**WHAT THE TASK ASKS:** Produce an exact copy of the lines from the line that contains "def State.judge (s" to the end of the listing below.

**MATERIALS PROVIDED:**
/-- An event of Emnodric entered the FIFO of port 5: its credit goes back to the link partner (R281, R286). -/
def State.creditBack (s : State) (src : InsertSource) : State :=
  match src, s.emn.evtPorts with
  | .chain, q :: r =>
    let s1 := { s with emn := { s.emn with evtPorts := r } }
    match q with
    | some p => s1.sendUrgent p (.urgent 7 (s.get F.EMN_POS_POS) 0 [0, 1, 0, 0, 0, 0, 0])
    | none => s1
  | _, _ => s

/-- Offer an insert of a source that waits on BUSY, ports 4 and 5: while the FIFO is full it waits, in order (R72, R272, R286,
log entry 21). -/
def State.offerWait (s : State) (i : Insert) : State :=
  let p := insertPort i.src
  if 8 ≤ (s.portFifo p).length ∨ s.portWaiting p ≠ [] then
    (s.count (R.WHEEL_PORT_BUSY p)).setPortWaiting p (s.portWaiting p ++ [i])
  else (s.offer i).creditBack i.src

/-- The FIFO of port `p` has room again: the oldest insert that waits there enters it. -/
def State.offerNext (s : State) (p : Nat) : State :=
  match s.portWaiting p with
  | [] => s
  | i :: r => if 8 ≤ (s.portFifo p).length then s else ((s.setPortWaiting p r).offer i).creditBack i.src

/-- The count of a taken or rejected insert at its port (R78, R96, R97). -/
def State.portResult (s : State) (i : Insert) (c : Nat) : State :=
  let p := insertPort i.src
  if c ≤ 2 then s.wrap (R.WHEEL_PORT_ACCEPTED p) 1
  else
    let s1 := ((s.count (R.WHEEL_PORT_REJECTED p)).wr (R.WHEEL_PORT_LAST p)
      (BitVec.ofNat 32 (c * 2 ^ 28 + i.lane * 2 ^ 20 + i.bin))).raise 685
    if p = 5 then s1.raise 775 else s1

/-! ## Delivery (R82, R94, R95) -/

/-- Add an entry to the notify FIFO (R94). Source 681 is raised as the FIFO becomes non-empty; whether each later entry raises it too,
where R94 and R96 differ, is open (log entry 36). -/
def State.notifyAdd (s : State) (n : NotifyEntry) : State :=
  if 64 ≤ s.wheel.notify.length then (s.count R.WHEEL_NOTIFY_LOST).raise 682
  else
    let s1 := { s with wheel := { s.wheel with notify := s.wheel.notify ++ [n] } }
    if s.wheel.notify = [] ∨ Config.notifyEachEntry = true then s1.raise 681 else s1

/-- Hand an event to the drain input of its lane's pair (R82, R160), with its notification and MARK handling (R94, R95). -/
def State.handOver (s : State) (lane dom : Nat) (pos : Int) (ev : BitVec 64) (imm : Bool) : State :=
  let word := setDbits (setDbits ev 31 31 (if imm then 1 else 0)) 21 0
    ((pos.fdiv 4096 % 1024).toNat * 4096 + (pos % 4096).toNat)
  let x := s.pair (lane / 2)
  let s1 := s.setPair (lane / 2) { x with drain := x.drain ++ [⟨word, lane, dom, pos⟩] }
  let s2 := if dbits ev 30 30 = 1 then
      s1.notifyAdd ⟨dom, lane, (pos % 4096).toNat, dbits ev 39 32, dbits ev 53 52, dbits ev 63 60, dbits ev 59 54, imm⟩
    else s1
  if dbits ev 53 52 = 2 ∧ imm = false then
    let s3 := s2.raise 687
    if s3.bit F.WHEEL_MARK_TAG_EN && s3.get F.WHEEL_MARK_TAG_TAG == dbits ev 39 32 then s3.assertSnap 16 else s3
  else s2

/-- Whether the drain input of lane `l`'s pair has room (R82). -/
def State.drainRoom (s : State) (l : Nat) : Bool := decide ((s.pair (l / 2)).drain.length < 64)

/-! ## Linking an insert (R74-R80) -/

/-- Whether inserts are judged at all (R65, R77). -/
def State.wheelReady (s : State) : Bool := s.bit F.WHEEL_STAT_READY && s.drainState != 0

/-- The bin of the high-water position of domain `d`; not defined, a free value (R52, R75). -/
def State.hwBin (s : State) (d : Nat) : State × Nat :=
  match (s.dom d).hw with
  | some h => (s, (h % 4096).toNat)
  | none => (s.drawn, s.fresh % 4096)

/-- Link event `ev` into the queue of (bin, lane) (R70, R79): the state and the result code. -/
def State.link (s : State) (i : Insert) (closed : Bool) : State × Nat :=
  let p := s.readDesc i.bin i.lane
  let q : State × Nat × Nat × Nat := match p.2 with
    | some (h, t, c) => (p.1, h, t, c)
    | none => ((p.1.emptyQueue i.bin i.lane).poison (descAddr i.bin i.lane) 0, noEntry, noEntry, 0)
  let c := q.2.2.2
  if c = 4095 then (q.1, 8)
  else
    let r := q.1.popFree
    let e := r.2
    let s2 := r.1.memWrite (poolAddr e) (setDbits (setDbits i.ev 31 31 0) 29 0 noEntry)
    let w : State × Nat × Nat :=
      if c = 0 then (s2, e, 1)
      else
        let t := s2.readEvent q.2.2.1
        match t.2 with
        | some v => (t.1.memWrite (poolAddr q.2.2.1) (setDbits v 21 0 e), q.2.1, c + 1)
        | none => (t.1.poison (poolAddr q.2.2.1) c, e, 1)
    let s3 := (w.1.memWrite (descAddr i.bin i.lane) (packDesc w.2.1 e w.2.2)).setOcc i.bin i.lane true
    (s3, if closed then 1 else 0)

/-- Judge the insert at the head of a port FIFO (R79). None: it waits for room in the drain input. -/
def State.judge (s : State) (i : Insert) : Option (State × Nat) :=
  if !s.wheelReady then some (s, 12)
  else
    let dm := s.laneDom i.lane
    let d := dm - 1
    let act := dbits i.ev 63 60
    if dm = 0 then some (s, 9)
    else if 12 ≤ act ∧ act ≤ 14 then some (s, 10)
    else if s.wheel.flushLane = some i.lane then some (s, 11)
    else
      let p := s.hwBin d
      let dist := (p.2 + 4096 - i.bin) % 4096
      let closed := decide (dist < 2048)
      if dbits i.ev 31 31 = 1 ∧ closed = true then
        if s.drainState = 1 ∨ s.domReverse d = true ∨ s.domStalled d = true then some (p.1, 5)
        else if s.get (F.WHEEL_DOM_CTL_LATE_TOL d) < dist then some (p.1, 4)
        else if s.drainRoom i.lane then
          some (p.1.handOver i.lane dm (((s.dom d).hw.getD p.2) - dist) i.ev true, 2)
        else none
      else if s.rdN R.WHEEL_POOL_FREE = 0 then some (p.1, 6)
      else if s.rdN R.WHEEL_POOL_FREE ≤ s.rdN R.WHEEL_POOL_RESERVE ∧ s.bitAt R.WHEEL_PORT_PRIV (insertPort i.src) = false then
        some (p.1, 7)
      else some (p.1.link i closed)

**FINISHED EXERCISE:**
def State.judge (s : State) (i : Insert) : Option (State × Nat) :=
  if !s.wheelReady then some (s, 12)
  else
    let dm := s.laneDom i.lane
    let d := dm - 1
    let act := dbits i.ev 63 60
    if dm = 0 then some (s, 9)
    else if 12 ≤ act ∧ act ≤ 14 then some (s, 10)
    else if s.wheel.flushLane = some i.lane then some (s, 11)
    else
      let p := s.hwBin d
      let dist := (p.2 + 4096 - i.bin) % 4096
      let closed := decide (dist < 2048)
      if dbits i.ev 31 31 = 1 ∧ closed = true then
        if s.drainState = 1 ∨ s.domReverse d = true ∨ s.domStalled d = true then some (p.1, 5)
        else if s.get (F.WHEEL_DOM_CTL_LATE_TOL d) < dist then some (p.1, 4)
        else if s.drainRoom i.lane then
          some (p.1.handOver i.lane dm (((s.dom d).hw.getD p.2) - dist) i.ev true, 2)
        else none
      else if s.rdN R.WHEEL_POOL_FREE = 0 then some (p.1, 6)
      else if s.rdN R.WHEEL_POOL_FREE ≤ s.rdN R.WHEEL_POOL_RESERVE ∧ s.bitAt R.WHEEL_PORT_PRIV (insertPort i.src) = false then
        some (p.1, 7)
      else some (p.1.link i closed)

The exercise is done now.